On closer inspection, AI face change technology in recent years or mature a lot, the overall face fit, detail handling has significantly improved. Recently, Deepfake has once again made an important breakthrough. Disney is understood to have released a new study claiming that its face-swapping technology is at the highest level in the industry.
From the effect map, it is true that a little pick not fault!
It is understood that Disney Research, in collaboration with the Federal Institute of Technology zurich, has developed a new algorithm based on GAN that automatically enables face exchange in images/videos while guaranteeing millions of levels of high resolution.
More notably, the study is now initially planned for Hollywood blockbuster production, which is said to improve film quality and post-production costs.

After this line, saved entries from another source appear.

/-- FLASH_PROGRAM_COMPLETE (R28 step 6, R192, R201, R209, R330). -/
def execFlashProgramComplete (op : Nat) (s : State) : Host.Outcome State Fault Refusal :=
  .next (match s.op op with
    | none => s
    | some o =>
      if o.kind ≠ .program ∨ o.st ≠ .busy ∨ o.left ≠ 0 then s
      else
        let s := (s.dropOp op).setDie o.die (fun d => { d with noResp := 0 })
        match o.why with
        | .metadata => s.metaDone o
        | .flush => s.flushProgDone o
        | .key => (s.keyPageDone o).goKeys
        | .unit => (match s.sb o.sb with | some x => s.unitDone x o | none => s)
        | .parity => (match s.sb o.sb with | some x => s.parityDone x o | none => s)
        | _ => s)

/-- MAP_WRITE (R28 step 7, R162, R169, R182, R191, R317): the map write that may be carried out now. -/
def execMapWrite (mseq : Nat) (s : State) : Host.Outcome State Fault Refusal :=
  .next (match s.tr.mapq.find? (fun w => w.mseq == mseq) with
    | some w => if s.mapReady w then s.mapWrite w else s
    | none => s)

/-! ### Failures (R205, R209, R211) -/

/-- Read again, from their sources, the relocations that a failed destination block held or was to hold (R209 step 4). -/
def State.recopy (s : State) (t : Placed) : State :=
  match t.src with
  | some p => if s.validAt p t.ltn then (s.addRead (if t.cls = 4 then .rfs else .gc) 0 false (.copy t.victim t.ltn) p).2 else s
  | none => s

/-- A program of a stream's superblock fails: the block is retired, the superblock closes early, and what the block held
or was to hold is placed again. -/
def State.unitFailed (s : State) (x : Sb) (o : Op) : State :=
  let m := x.members.getD o.mem ⟨0, [], 0⟩
  let reloc := o.cls != .host
  let held := if reloc then s.md.dests.filter (fun d => d.sb == x.id && d.mem == o.mem) else []
  let s := s.updMd (fun d => { d with dests := d.dests.filter (fun e => !held.contains e) })
  let s := s.updSb x.id (fun y => { y with
    issued := y.issued.filter (fun i => i != o.mem), parity := if o.why = .parity then false else y.parity })
  let s := s.retireBlock m.die m.blocks 1
  let s := (s.closeEarly x.id).finishStripe x.id [] 0
  let s := if reloc then
      let victim := ((o.tarts ++ held.map (fun d => d.tart)).head?.map (fun t => t.victim)).getD 0
      (s.count Fd.MED_CNT_GCFAIL_COUNT).aev 0 0x0502 [m.die, m.blocks.getD 0 0, victim]
    else s
  if reloc then s.each ((if o.why = .unit then o.tarts else []) ++ held.map (fun d => d.tart)) (fun s t => s.recopy t)
  else s.returnTarts o.tarts

/-- A program of the metadata or flush stream fails: the SLC block is retired and the data is programmed again on another
die. -/
def State.slcFailed (s : State) (o : Op) : State :=
  let k := planesOf (s.mediaOf o.die)
  let s := s.retireBlock o.die (List.replicate k o.sb) 1
  if o.why = .flush then State.addFlush o.tenant o.die 1 o.units s else
  let ds := s.dieNums.filter (fun d => d != o.die)
  let d := ds.getD (s.md.nextOp % max 1 ds.length) o.die
  (s.addOp { o with die := d, sb := s.metaBlk d o.id, st := .wait, tries := 0 }).2

/-- A program reports failure. -/
def State.programFailed (s : State) (o : Op) : State :=
  let s := (s.dropOp o.id).count Fd.MED_CNT_PFAIL_COUNT
  let s := match o.why with
    | .metadata => s.slcFailed o
    | .flush => s.slcFailed o
    | .key => (s.keyPageFailed o).goKeys
    | .unit => (match s.sb o.sb with | some x => s.unitFailed x o | none => s)
    | .parity => (match s.sb o.sb with | some x => s.unitFailed x o | none => s)
    | _ => s
  s.settleOpen.postCrit

/-- FLASH_PROGRAM_FAILURE (R205, R209, R211, R218). -/
def execFlashProgramFailure (op : Nat) (s : State) : Host.Outcome State Fault Refusal :=
  .next (match s.op op with
    | none => s
    | some o =>
      if o.kind ≠ .program ∨ o.st ≠ .busy ∨ o.left ≠ 0 then s
      else (s.setDie o.die (fun d => { d with noResp := 0 })).programFailed o)

/-! ### Delta pages and the block table -/

/-- DELTA_PAGE_PROGRAM (R192): each 1,024 accumulated deltas become one delta page. -/
def execDeltaPageProgram (s : State) : Host.Outcome State Fault Refusal :=
  .next (match s.freshDeltas[1023]? with
    | some m => if s.active.isSome ∧ s.hub.hold = false then s.addMeta [0, m] else s
    | none => s)

/-- BLKTAB_WRITTEN (R320): the record is valid, and its word takes effect in the block table. -/
def execBlktabWritten (jseq : Nat) (s : State) : Host.Outcome State Fault Refusal :=
  .next (match s.lg.live.find? (fun r => r.jseq == jseq && !r.valid) with
    | some r => match r.body with
      | .blkTab die plane blk w =>
        if s.headerReady jseq then
          (s.endRec jseq).updMd (fun m => { m with table := spSet (fun _ => 0) m.table (blkKey die plane blk) w })
        else s
      | _ => s
    | none => s)

/-! ### Time limits (R237) -/

/-- The time limit of an operation in beats (FCH_TIMk). The erased-margin read, for which the manual names no field, has that of a read
(DESIGN CHOICE, log entry 156). -/
def State.timeLimit (s : State) (o : Op) : Nat :=
  let k := s.mediaOf o.die
  match o.kind with
  | .read => s.rd Fd.FCH_TIMA_READ k
  | .program => s.rd Fd.FCH_TIMA_PROG k
  | .erase => s.rd Fd.FCH_TIMB_ERASE k
  | .margin => s.rd Fd.FCH_TIMA_READ k

/-- Beats that an operation has run: time spent suspended does not count. -/
def State.ranBeats (s : State) (o : Op) : Nat := s.time.beat - o.issued - o.suspBeats

/-- An operation is past its limit, or a suspend of it was not acknowledged in time. -/
def State.pastLimit (s : State) (o : Op) : Bool :=
  o.st == .busy && (decide (s.timeLimit o < s.ranBeats o) ||
    (decide (0 < o.suspAt) && decide (s.rd Fd.FCH_TIMA_SUSP (s.mediaOf o.die) < s.time.beat + 1 - o.suspAt)))

/-- The die block of an erase operation. -/
def State.eraseOf (s : State) (die blk : Nat) : Option Erase := s.md.erases.find? (fun e => e.die == die && e.blk == blk)

/-- The next die block of an inserted die has been brought into use, or retired (R249). -/
def State.passErased (s : State) (e : Erase) : State :=
  if e.blk = (s.die e.die).erased + 1 then s.setDie e.die (fun d => { d with erased := d.erased + 1 }) else s

/-- An erase, or its margin read, fails (R241): the block is retired and no erase-done record is written. -/
def State.eraseFailed (s : State) (e : Erase) (trig : Nat) : State :=
  let s := s.updMd (fun m => { m with
    erases := m.erases.filter (fun x => x != e),
    ops := m.ops.filter (fun o => !(o.die == e.die && o.why == .erase && o.ppa == e.blk)) })
  (((s.count Fd.MED_CNT_EFAIL_COUNT).retireBlock e.die e.blocks trig).passErased e).settleOpen.postCrit.goKeys

/-- The settlement of an operation past its limit, by its kind (R237): a read is issued once more, and its second
timeout is a failed decode that rung 15 takes up. -/
def State.settleTimeout (s : State) (o : Op) : State :=
  match o.kind with
  | .read =>
    if o.tries = 0 then s.updOp o.id (fun x => { x with st := .wait, tries := 1 })
    else
      readDone ((s.dropOp o.id).failRead o)
  | .program => s.programFailed o
  | .erase => (match s.eraseOf o.die o.ppa with | some e => s.eraseFailed e 2 | none => s.dropOp o.id)
  | .margin => (match s.eraseOf o.die o.ppa with | some e => s.eraseFailed e 2 | none => s.dropOp o.id)

/-- OPERATION_TIMEOUT (R237, R218): counted; NORESP timeouts in a row retire the die. -/
def execOperationTimeout (op : Nat) (s : State) : Host.Outcome State Fault Refusal :=
  .next (match s.op op with
    | none => s
    | some o =>
      if s.pastLimit o = false then s
      else
        let n := (s.die o.die).noResp + 1
        let s := (s.count Fd.FCH_CNT_TIMEOUT_COUNT).settleTimeout o
        let s := s.setDie o.die (fun d => { d with noResp := n })
        if s.rd Fd.MED_RETCFG_NORESP ≤ n then (s.retireDie o.die 2).settleOpen.postCrit else s)

end Sys2Proof.Machine
end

Deepfake into hollywood blockbusters
Face exchange is not uncommon in the film industry. In some Hollywood blockbusters, it’s often used to use stand-in actors to perform professional, difficult moves. Post-production can cost a lot of money to ensure the effect of the film. However, common computer graphics synthesis technology, the effect is often poor, and even refurbished remake.
This is a very large cost of time and money, so Disney has specially conducted this collaborative study in conjunction with the Federal Institute of Technology zucrich.
Recently, Disney said it was working on a new face-swapping technology that could be used in movies or TV series. They claim the technology produces high-resolution, realistic images/videos during face exchange, making it ideal for large-screen playback.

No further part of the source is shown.